Third iteration of QMake parser, looking for a parser generator

Roberto Raggi roberto.raggi at gmail.com
Thu Jul 5 14:50:19 UTC 2007


Hi Andreas,

Il giorno 05/lug/07, alle ore 13:55, Andreas Pakulat ha scritto:
> So to conclude: kdev-pg will get another use-case :)

This is a very good news for KDevelop. You can help the kdev  
developers working on kdev-pg to improve it ;-) I really think it  
should be easy to change kdev-pg to generate the code you need for  
the qmake parser and I'm sure that those changes will be very helpful  
for the other programming language plug-ins.

>
> That would be cool, I've already got an idea how to write it, but that

You can find in attachment a little example of an incremental lexer  
for a dummy language. The example is small (about 200 loc), but it  
shows how to recognize common tokens like whitespaces, C++ comments,  
string literals, identifiers, and operators with 1 or 2 characters.  
It also has 2 states, so you have an example of how to handle multi- 
state lexers.

The signature of the Lexer is very simple, so you have two methods to  
get and set the active state, a method that returns the type of the  
current token and a method(it is a function call operator actually)  
that advance the scanner.

class Lexer: Constants {
public:
   Lexer(int state = State_default);

   inline int state() const { return _state; }

   inline void setState(int state) { _state = state; }

   inline int token() const { return _token; }

   const QChar *operator()(const QChar *it, const QChar *last);

  ..

};

how do you use it? well, if you need to scan a file you do

void tokenize(const QString &filename) {
   QFile file(filename);

   if (file.open(QFile::ReadOnly)) {
     QTextStream stream(&file);
     QString contents = stream.readAll();

     const QChar *begin = contents.unicode();
     const QChar *it = begin, *end = begin + contents.length();

     Lexer yylex;

     while (it != end) {
       int start = it - begin;

       it = yylex(it, end);

       int stop = it - begin;

       qDebug() << "*** token:" << yylex.token() << "location:" <<  
start << stop;
     }
   }
}

or if you want to use it as syntax highlighter..

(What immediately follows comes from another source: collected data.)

-- ==== Sys2Proof/Machine/VecMem.lean ====
section
/-! DEFINITION. Vector loads and stores, stream strips and scatter-adds (R98, R101 to R107, R110, R112, R290 to R292, R295). -/

namespace Sys2Proof.Machine

/-! ## One element -/

/-- A load of n bytes for an element; `put` gets the little-endian number and places the element. -/
def loadEl (cls align va n : Nat) (put : Nat → State → State) (s : State) : El :=
  match loadBytes s cls align va n with
  | .trap c v v2 h => .trap c v v2 h
  | .wait q => .wait q
  | .ok bs locs => .ok (put (leNat bs) (countLoad cls locs s))

/-- A store of n bytes for an element, of which the bits of `mask` are written (R35). -/
def storeEl (cls align va n mask val : Nat) (s : State) : El :=
  match checkAccess s true align va n with
  | .trap c v h => .trap c v none h
  | .ok locs =>
    let bs := (locs.zip (upFrom 0 n)).map (fun p => (p.1.key, BitVec.ofNat 8 (bits mask (8 * p.2) 8), BitVec.ofNat 8 (bits val (8 * p.2) 8)))
    .ok (pushElem cls va 0 bs s)

/-- An address of 64 bits. -/
def wrap (a : Int) : Nat := (a % 2 ^ 64).toNat

/-- The bytes that hold ew bits from a bit: first byte, count, and the bit within the first (R35). (DEDUCED, log 23) -/
def bitSpan (bitAddr : Int) (ew : Nat) : Nat × Nat × Nat :=
  let p := (bitAddr % 8).toNat
  (wrap (bitAddr / 8), ceilDiv (p + ew) 8, p)

/-- An element of ew bits loaded from a bit address (R35, R103, R104). One of 8 bits or more that starts within a byte, where BITOFF of
a stream is not 0, is misaligned. -/
def loadBitsEl (cls : Nat) (bitAddr : Int) (ew : Nat) (put : Nat → State → State) (s : State) : El :=
  let b := bitSpan bitAddr ew
  if 8 ≤ ew && b.2.2 != 0 then .trap cAlign b.1 none 0
  else loadEl cls (if ew < 8 then 1 else ew / 8) b.1 b.2.1 (fun v => put (bits v b.2.2 ew)) s

/-- An element of ew bits stored at a bit address. -/
def storeBitsEl (cls : Nat) (bitAddr : Int) (ew val : Nat) (s : State) : El :=
  let b := bitSpan bitAddr ew
  if 8 ≤ ew && b.2.2 != 0 then .trap cAlign b.1 none 0
  else storeEl cls (if ew < 8 then 1 else ew / 8) b.1 b.2.1 ((2 ^ ew - 1) * 2 ^ b.2.2) (val % 2 ^ ew * 2 ^ b.2.2) s

/-- A load element by its class (R98): active ones access, padding is written with zero, the rest is undisturbed. -/
def loadClass (d km ew i : Nat) (access : State → El) (s : State) : El :=
  if i < vvN s then (if maskBit s km i then access s else .ok s) else .ok (setElemV d ew i 0 s)

/-- A store element by its class (R98). -/
def storeClass (km i : Nat) (access : State → El) (s : State) : El := if activeAt s km i then access s else .ok s

/-! ## Addresses (R103) -/

/-- The bit address of element i of a unit-stride pattern; for EW of 8 or more x[B] must be 0, below 8 at most 7. -/
def unitBit (s : State) (a b : BitVec 5) (ew i : Nat) : Option Int :=
  if 8 ≤ ew then (if xr s b = 0 then some (8 * (((xr s a).toNat + i * (ew / 8) : Nat) : Int)) else none)
  else if (xr s b).toNat ≤ 7 then some (8 * ((xr s a).toNat : Int) + (xr s b).toNat + i * ew) else none

/-- The address of element i of a strided pattern. -/
def strideAddr (s : State) (a b : BitVec 5) (i : Nat) : Nat := wrap ((xr s a).toNat + i * (xr s b).toInt)

/-- The address of element i of an indexed pattern. -/
def indexAddr (s : State) (a b : BitVec 5) (ew i : Nat) : Nat := wrap ((xr s a).toNat + elemV s b.toNat ew i * (ew / 8))

/-! ## Words -/

/-- The needs of a vector load: registers read and written, formats, and what R104 to R107 ask. -/
def loadNeed (s : State) (w : BitVec 32) (d k : Nat) (xs : List Nat) (vs : List (Nat × Nat)) (fmtOk regOk : Bool) : Need :=
  { word := w, xr := xs, vt := true, roleOk := mayLoad s false, fmtOk := fmtOk, regOk := regOk, vr := vs, vw := [(d, grpN s)],
    kr := if k = 0 then [] else [k], km := k, queued := true }

/-- The needs of a vector store. -/
def storeNeed (s : State) (w : BitVec 32) (d k : Nat) (xs : List Nat) (vs : List (Nat × Nat)) (fmtOk regOk : Bool) : Need :=
  { word := w, xr := xs, vt := true, roleOk := mayStore s false, fmtOk := fmtOk, regOk := regOk, vr := (d, grpN s) :: vs,
    kr := if k = 0 then [] else [k], km := k, queued := true }

/-- The element width is at least 8 bits (R102). -/
def wideFmt (s : State) : Bool := 8 ≤ ewN s

/-- The companion register of a group, and whether it may be named (R107). -/
def companion (s : State) (d : Nat) : Nat := d + grpN s
/-- The companion is a register of the thread that is no port. -/
def companionOk (s : State) (d : Nat) : Bool := companion s d ≤ (if isTrio s then 27 else 31)
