-- ==== Sys2Proof/Machine/Barrier.lean ====
section
/-! DEFINITION. Stage barriers and the engine queues: the barrier object and its decision, the words of major 0x3C, entering a queue,
markers, an engine's reads and writes, and the end of an entry (R252, R257, R266 to R269, R278 to R283, R360). -/

namespace Sys2Proof.Machine

/-! ## The barrier object (R278, R279) -/

/-- A stage barrier (R278). -/
structure Bar where
  exp : BitVec 32
  pend : Nat
  init : Nat
  ph : Bool
  e : Bool
  m : Bool
  held : Nat
  eng : Nat
  cause : Nat
  origin : Nat
  seq : Nat
deriving DecidableEq, Repr

/-- A barrier from its 16 bytes. -/
def barOf (n : Nat) : Bar :=
  { exp := BitVec.ofNat 32 n, pend := bits n 32 16, init := bits n 48 16, ph := bit n 64, e := bit n 65, m := bit n 66,
    held := bits n 67 5, eng := bits n 72 8, cause := bits n 80 8, origin := bits n 88 16, seq := bits n 104 24 }

/-- 1 for true. -/
def bitNat (b : Bool) : Nat := if b then 1 else 0

/-- The 16 bytes of a barrier. -/
def barBytes (b : Bar) : List Byte :=
  leBytes 4 b.exp.toNat ++ leBytes 2 b.pend ++ leBytes 2 b.init ++ leBytes 1 (bitNat b.ph + 2 * bitNat b.e + 4 * bitNat b.m + 8 * b.held)
    ++ leBytes 1 b.eng ++ leBytes 1 b.cause ++ leBytes 2 b.origin ++ leBytes 3 b.seq

/-- An error: it sets E, and the error fields where E was 0 (R279). -/
def barErr (eng cause origin seq : Nat) (b : Bar) : Bar :=
  if b.e then b else { b with e := true, eng := eng, cause := cause, origin := origin % 2 ^ 16, seq := seq % 2 ^ 24 }

/-- An arrival (R281): held while PEND is 0, and discarded with OVERRUN when 31 are held. -/
def barArrive (b : Bar) : Bar :=
  if b.pend = 0 then (if b.held = 31 then barErr 0 0x45 0 0 b else { b with held := b.held + 1 }) else { b with pend := b.pend - 1 }

/-- Bytes expected or, negated, delivered (R269, R281). -/
def barExpect (n : BitVec 32) (b : Bar) : Bar := { b with exp := b.exp + n }

/-- A phase completed (R282). -/
def barComplete (b : Bar) : Bar :=
  let h := min b.held b.init
  { b with ph := !b.ph, exp := 0, pend := b.init - h, held := b.held - h }

/-- The decision of R282, repeated while a new phase completes at once; `out` is OUT of the barrier. At most 31 arrivals are held, so
32 rounds are enough. -/
def barDecide (out : Nat) : Nat → Bar → Bar
  | 0, b => b
  | n + 1, b =>
    if b.init = 0 ∨ b.pend ≠ 0 then b
    else if b.exp = 0 then barDecide out n (barComplete b)
    else if b.exp.toInt < 0 then barDecide out n (barComplete { barErr 0 0x41 0 0 b with m := true })
    else if out ≠ 0 then b
    else barDecide out n (barComplete { barErr 0 0x40 0 0 b with m := true })

/-- The location of a barrier of the slot in focus. -/
def barKey (s : State) (off : Nat) : Nat := scratchKey s.cur.1 off

/-- The barrier's bytes are damaged (R360). -/
def barHurt (s : State) (off : Nat) : Bool := poisoned s.dev (barKey s off) || poisoned s.dev (barKey s off + 8)

/-- The barrier as an update or a read finds it: damaged bytes set E with CAUSE 0x30 and ENG 0 (R360). -/
def readBar (s : State) (off : Nat) : Bar :=
  let b := barOf (readNat s.dev (barKey s off) 16)
  if poisoned s.dev (barKey s off + 8) then { b with e := true, eng := 0, cause := cLoss, origin := 0, seq := 0 }
  else if poisoned s.dev (barKey s off) then barErr 0 cLoss 0 0 b
  else b

/-- The barrier's bytes written. -/
def writeBar (off : Nat) (b : Bar) (s : State) : State := { s with dev := writeBytes s.dev (barKey s off) (barBytes b) }

/-- OUT of a barrier (R268). -/
def outOf (s : State) (off : Nat) : Nat := SMap.get 0 s.slot.out off

/-- OUT of a barrier set. -/
def setOut (off n : Nat) (s : State) : State := { s with slot.out := SMap.set 0 s.slot.out off n }

/-- One update of a barrier, decided by R282. -/
def updateBar (off : Nat) (f : Bar → Bar) (s : State) : State :=
  writeBar off (barDecide (outOf s off) 34 (f (readBar s off))) s

/-! ## Barrier words (R280 to R283) -/

/-- The check of a barrier address (R268): its offset in the scratchpad, or the cause. -/
def barCheck (s : State) (bar : Nat) : Except Nat Nat :=
  if bar % 16 ≠ 0 then .error cAlign
  else if scrBase ≤ bar ∧ bar < scrBase + scru s * 65536 then .ok (bar - scrBase)
  else .error cRights

/-- A barrier word after the check of its address. -/
def barWord (n : Need) (a : BitVec 5) (body : Nat → State → Res) (s : State) : State :=
  run n s (fun s => match barCheck s (xr s a).toNat with
    | .error c => .trap c (xr s a) 0 s
    | .ok off => body off s)

/-- An update of the thread's waits to take effect. -/
def updatesPending (s : State) : Bool := !s.thr.pnd.barArrs.isEmpty

/-- BINIT (R281): it waits for the thread's earlier updates, and drops any damage with the bytes it replaces. -/
def execBinit (a b : BitVec 5) (s : State) : Host.Outcome State Fault Refusal :=
  .next (barWord { word := encode (.binit a b), xr := [a.toNat, b.toNat] } a (fun off s =>
    let n := (xr s b).toNat
    if n / 65536 ≠ 0 ∨ n % 65536 = 0 then .trap 0x01 ((encode (.binit a b)).setWidth 64) (xr s b) s
    else if updatesPending s then .wait s
    else
      let s := { s with dev := clearPoison s.dev (upFrom (barKey s off) 16) }
      .done (writeBar off ⟨0, n, n, false, false, false, 0, 0, 0, 0, 0⟩ s)) s)

/-- BEXPECT (R281). -/
def execBexpect (a b : BitVec 5) (s : State) : Host.Outcome State Fault Refusal :=
  .next (barWord { word := encode (.bexpect a b), xr := [a.toNat, b.toNat] } a (fun off s =>
    if updatesPending s then .wait s else .done (updateBar off (barExpect ((xr s b).setWidth 32)) s)) s)

/-- The oldest waiting update takes effect if every store before it is performed (R281). (DEDUCED, log 78) -/
def takeArrival (s : State) : State :=
  match s.thr.pnd.barArrs with
  | [] => s
  | x :: r =>
    if s.thr.pnd.stores.any (fun p => p.fence = 0 && p.ser ≤ x.upto) then s
    else updateBar x.bar (fun b => barArrive (barExpect x.exp b)) { s with thr.pnd.barArrs := r }

/-- An arrival of the thread: it takes effect at once when no earlier store or update stands before it, else it waits (R281). -/
def pushArrival (off : Nat) (n : BitVec 32) (s : State) : State :=
  let t := { s with thr.pnd.barArrs := s.thr.pnd.barArrs ++ [⟨off, n, s.dev.ser⟩] }
  if updatesPending s then t else takeArrival t

/-- BARRIVE (R281). -/
def execBarrive (a : BitVec 5) (s : State) : Host.Outcome State Fault Refusal :=
  .next (barWord { word := encode (.barrive a), xr := [a.toNat] } a (fun off s => .done (pushArrival off 0 s)) s)

/-- BEXPARR (R281). Its arrival stands beside those of entries without `.nr`. (DEDUCED, log 89) -/
def execBexparr (a b : BitVec 5) (s : State) : Host.Outcome State Fault Refusal :=
  .next (barWord { word := encode (.bexparr a b), xr := [a.toNat, b.toNat] } a
    (fun off s => .done (pushArrival off ((xr s b).setWidth 32) s)) s)

/-- The phase of a parity is done (R283). -/
def barDone (s : State) (off : Nat) (parity : Word) : Bool := (readBar s off).ph != bit parity.toNat 0

/-- The status word (R283). -/
def barStatus (b : Bar) (done : Bool) : Word :=
  w64 (bitNat b.ph + 2 * bitNat b.e + 4 * bitNat b.m + 8 * bitNat done + b.eng * 2 ^ 8 + b.cause * 2 ^ 16 + b.origin * 2 ^ 24 + b.seq * 2 ^ 40)

/-- BWAIT (R283): a damaged barrier ends the wait (R360). -/
def execBwait (d a b : BitVec 5) (s : State) : Host.Outcome State Fault Refusal :=
  .next (barWord { word := encode (.bwait d a b), xr := [a.toNat, b.toNat], xw := [d.toNat] } a (fun off s =>
    if barDone s off (xr s b) || barHurt s off then .done (wx d.toNat (barStatus (readBar s off) true) (dropOldLines true s))
    else .wait s) s)

/-- BTEST (R283). -/
def execBtest (d a b : BitVec 5) (s : State) : Host.Outcome State Fault Refusal :=
  .next (barWord { word := encode (.btest d a b), xr := [a.toNat, b.toNat], xw := [d.toNat] } a (fun off s =>
    let done := barDone s off (xr s b)
    .done (wx d.toNat (barStatus (readBar s off) done) (dropOldLines done s))) s)

/-- BARRIVE_EFFECT (R281): the oldest waiting update of the thread `slot`, `role`, once every store before it is performed. -/
def execBarriveEffect (s : State) : Host.Outcome State Fault Refusal :=
  .next (within s.dev.arg.slot s.dev.arg.role takeArrival s)

/-! ## Engine queues (R257, R266) -/

/-- The entries of a queue of the slot: 0 CPQ, 1 GSQ, 2 CLQ, 3 MXQ, 4 PXQ (R257). -/
def queueOf (sl : Slot) (q : Nat) : List Entry := match q with | 0 => sl.cpq | 1 => sl.gsq | 2 => sl.clq | 3 => sl.mxq | _ => sl.pxq

/-- The entries of a queue set. -/
def setQueue (q : Nat) (l : List Entry) (s : State) : State :=
  match q with
  | 0 => { s with slot.cpq := l }
  | 1 => { s with slot.gsq := l }
  | 2 => { s with slot.clq := l }
  | 3 => { s with slot.mxq := l }
  | _ => { s with slot.pxq := l }

/-- Entries per slot (R266). -/
def queueCap (q : Nat) : Nat := match q with | 0 => 32 | 1 => 16 | 2 => 8 | 3 => 32 | _ => 16

/-- The queue holds all the entries it can; markers are not entries. -/
def queueFull (s : State) (q : Nat) : Bool := queueCap q ≤ ((queueOf s.slot q).filter (fun e => e.op != .marker)).length

/-- The number of a queue as ENG and as a writer's kind (R278, R332). -/
def engNum (q : Nat) : Nat := q + 1

/-- A marker that stands at the head of every queue it was placed in is taken off (R257). -/
def dropMarker (s : State) (q : Nat) : State :=
  match queueOf s.slot q with
  | e :: _ =>
    let qs := (upFrom 0 5).filter (fun k => bit e.koff k)
    if e.op = .marker && qs.all (fun k => match (queueOf s.slot k).head? with | some x => x.op = .marker && x.seq = e.seq | none => false) then
      qs.foldl (fun s k => setQueue k (queueOf s.slot k).tail s) s
    else s
  | [] => s

/-- Markers taken off as long as some can be, n rounds; each queue's new head begins now. -/
def settleQueues : Nat → State → State
  | 0, s => (upFrom 0 5).foldl (fun s q => match queueOf s.slot q with
      | e :: r => if e.start.isNone then setQueue q ({ e with start := some (cycNow s) } :: r) s else s
      | [] => s) s
  | n + 1, s => settleQueues n ((upFrom 0 5).foldl dropMarker s)

/-- The longest run of markers in the queues. -/
def markerCount (sl : Slot) : Nat := ((upFrom 0 5).map (fun q => (queueOf sl q).length)).sum

/-- The queues put in order after a change. -/
def settleAll (s : State) : State := settleQueues (markerCount s.slot) s

/-- The number of the next entry of a queue (R278), or of the next `fence.q` under key 8. -/
def nextSeq (s : State) (q : Nat) : Nat := SMap.get 0 s.slot.seqs q

/-- An entry of the thread in focus, with nothing but what every entry has. -/
def newEntry (s : State) (op : EngOp) (q : Nat) : Entry :=
  { op := op, nr := false, bar := 0, block := 0, role := s.cur.2, task := s.thr.sr.taskid, acct := acctOf s, seq := nextSeq s q, done := none,
    z := 0, wb := 0, koff := 0, cls := 0, fmt := 0, vl := 0, vlvalid := 0, ftz := false, rows := [], list := [], since := s.dev.ser,
    start := none, prog := 0, acc := 0, plan := [], idle := false }

/-- An entry put into a queue; `counts` says that it adds 1 to OUT of its barrier. -/
def enterQueue (q : Nat) (e : Entry) (counts : Bool) (s : State) : State :=
  let s := { setQueue q (queueOf s.slot q ++ [e]) s with dev.ser := s.dev.ser + 1 }
  let s := { s with slot.seqs := SMap.set 0 s.slot.seqs q (nextSeq s q + 1) }
  settleAll (if counts then setOut e.bar (outOf s e.bar + 1) s else s)

/-- An engine command must wait to enter its queue: a fence of the thread is pending (R255), or an update of the barrier it names
(R281). -/
def engineWaits (s : State) (bar : Option Nat) : Bool :=
  s.thr.pnd.stores.any (fun p => p.fence != 0)
    || (match bar with | some b => s.thr.pnd.barArrs.any (fun x => x.bar = b) | none => false)

/-- FENCE.Q (R257): the scalar side never waits. -/
def execFenceQ (q : BitVec 5) (s : State) : Host.Outcome State Fault Refusal :=
  .next (scalar (encode (.fenceQ q)) [] [] s (fun s =>
    let m := { newEntry s .marker 8 with koff := q.toNat }
    let qs := (upFrom 0 5).filter (fun k => bit q.toNat k)
    let t := qs.foldl (fun s k => setQueue k (queueOf s.slot k ++ [m]) s) s
    settleAll { t with slot.seqs := SMap.set 0 t.slot.seqs 8 (nextSeq t 8 + 1) }))

/-! ## An engine's accesses (R269, R363, R382, R386) -/

/-- How an access of an engine ends. A wait names the device waited for and the request that leaves meanwhile, if one may:
its owner, its address and its length. -/
inductive Eng (α : Type) where
  | ok (a : α) (s : State)
  | err (cause origin : Nat)
  | wait (dev : Nat) (ask : Option (Nat × Nat × Nat))

/-- One after the other. -/
def Eng.bind {α β : Type} (x : Eng α) (f : α → State → Eng β) : Eng β :=
  match x with
  | .ok a s => f a s
  | .err c o => .err c o
  | .wait dn q => .wait dn q

/-- The queue of a kind of entry (R266). -/
def EngOp.queue : EngOp → Nat
  | .cpy => 0
  | .rgath | .rscat => 1
  | .coll => 2
  | .pfxh | .pfxlk | .pfxins | .pfxunpin => 4
  | _ => 3

/-- The owner of an engine's reads and, one above, of its writes among the requests of the device. -/
def engOwner (slot : Nat) (op : EngOp) : Nat := 2 ^ 20 + 16 * slot + 2 * op.queue

/-- The ORIGIN of an error at a location: the device of a GSQ or CLQ entry's access to another device, otherwise 0 (R278). -/
def engOrigin (e : Entry) (s : State) (key : Nat) : Nat :=
  if (e.op.queue = 1 || e.op.queue = 2) && !isScratch key && paDev key != s.dev.boot.devnum then paDev key else 0

/-- The bytes of a range translated for an engine of the slot. -/
def engXlate (store : Bool) (va n : Nat) (s : State) : Except Nat (List Loc) :=
  match xlateRange (xlate s.dev .engine s.cur.1 s.slot.ctx s.slot.droot (scru s) store) va n with
  | .error (c, _) => .error c
  | .ok locs => .ok locs

/-- The bytes of a range as an engine of the slot reaches them (R269, R378, R382, R386). A request to another device leaves in one turn and
its response or acknowledgement comes in a later one, one range of an entry at a time. (DESIGN CHOICE, log 85) (DESIGN CHOICE, log 26) -/
def engReach (e : Entry) (store : Bool) (va n : Nat) (s : State) : Eng (List Loc) :=
  match engXlate store va n s with
  | .error c => .err c 0
  | .ok locs =>
    match locs.find? (fun l => l.kind = .remote) with
    | none => .ok locs s
    | some l =>
      let dn := paDev l.key
      let len := (locs.filter (fun k => k.kind = .remote && paDev k.key = dn)).length
      let own := engOwner s.cur.1 e.op + (if store then 1 else 0)
      if unreachable s.dev dn then .err 0x43 dn
      else match readReq s.dev own l.key with
        | some r => if r.held then .wait dn none else .ok locs s
        | none =>
          if mayLeave s.dev l.key len then .wait dn (some (own, l.key, len))
          else if ownFill s.dev own l.key then .ok locs s
          else .wait dn none

/-- Every request of an engine's entry answered. -/
def engAnswered (e : Entry) (s : State) : State :=
  if s.dev.fab.reqs.isEmpty then s
  else { s with dev.fab.reqs := s.dev.fab.reqs.filter (fun r => r.own / 2 != engOwner s.cur.1 e.op / 2) }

class SyntaxHighlighter: public QSyntaxHighlighter, Constants {
public:
   SyntaxHighlighter(QTextEdit *editor):
     QSyntaxHighlighter(editor) {}

protected:
   virtual void highlightBlock(const QString &text) {

     int state = previousBlockState();

     yylex.setState(state != -1 ? state : State_default);

     const QChar *begin = text.unicode();
     const QChar *it = begin, *end = begin + text.length();

     while (it != end) {
       int start = it - begin;
       it = yylex(it, end);
       int stop = it - begin;

       switch (yylex.token()) {
       case Token_comment:
	setFormat(start, stop - start, Qt::darkRed);
	break;

        /// more ...

       default:
	break;
       }
     }

     setCurrentBlockState(yylex.state());
   }

private:
   Lexer yylex;
};


as you can see it is very simple to use. You can generate the code to  
recognize the keywords with kwgen.cpp the little tool I posted 2-3  
days ago. I think you should be able to change the example to  
recognize tokens for qmake or any other other(real?) language.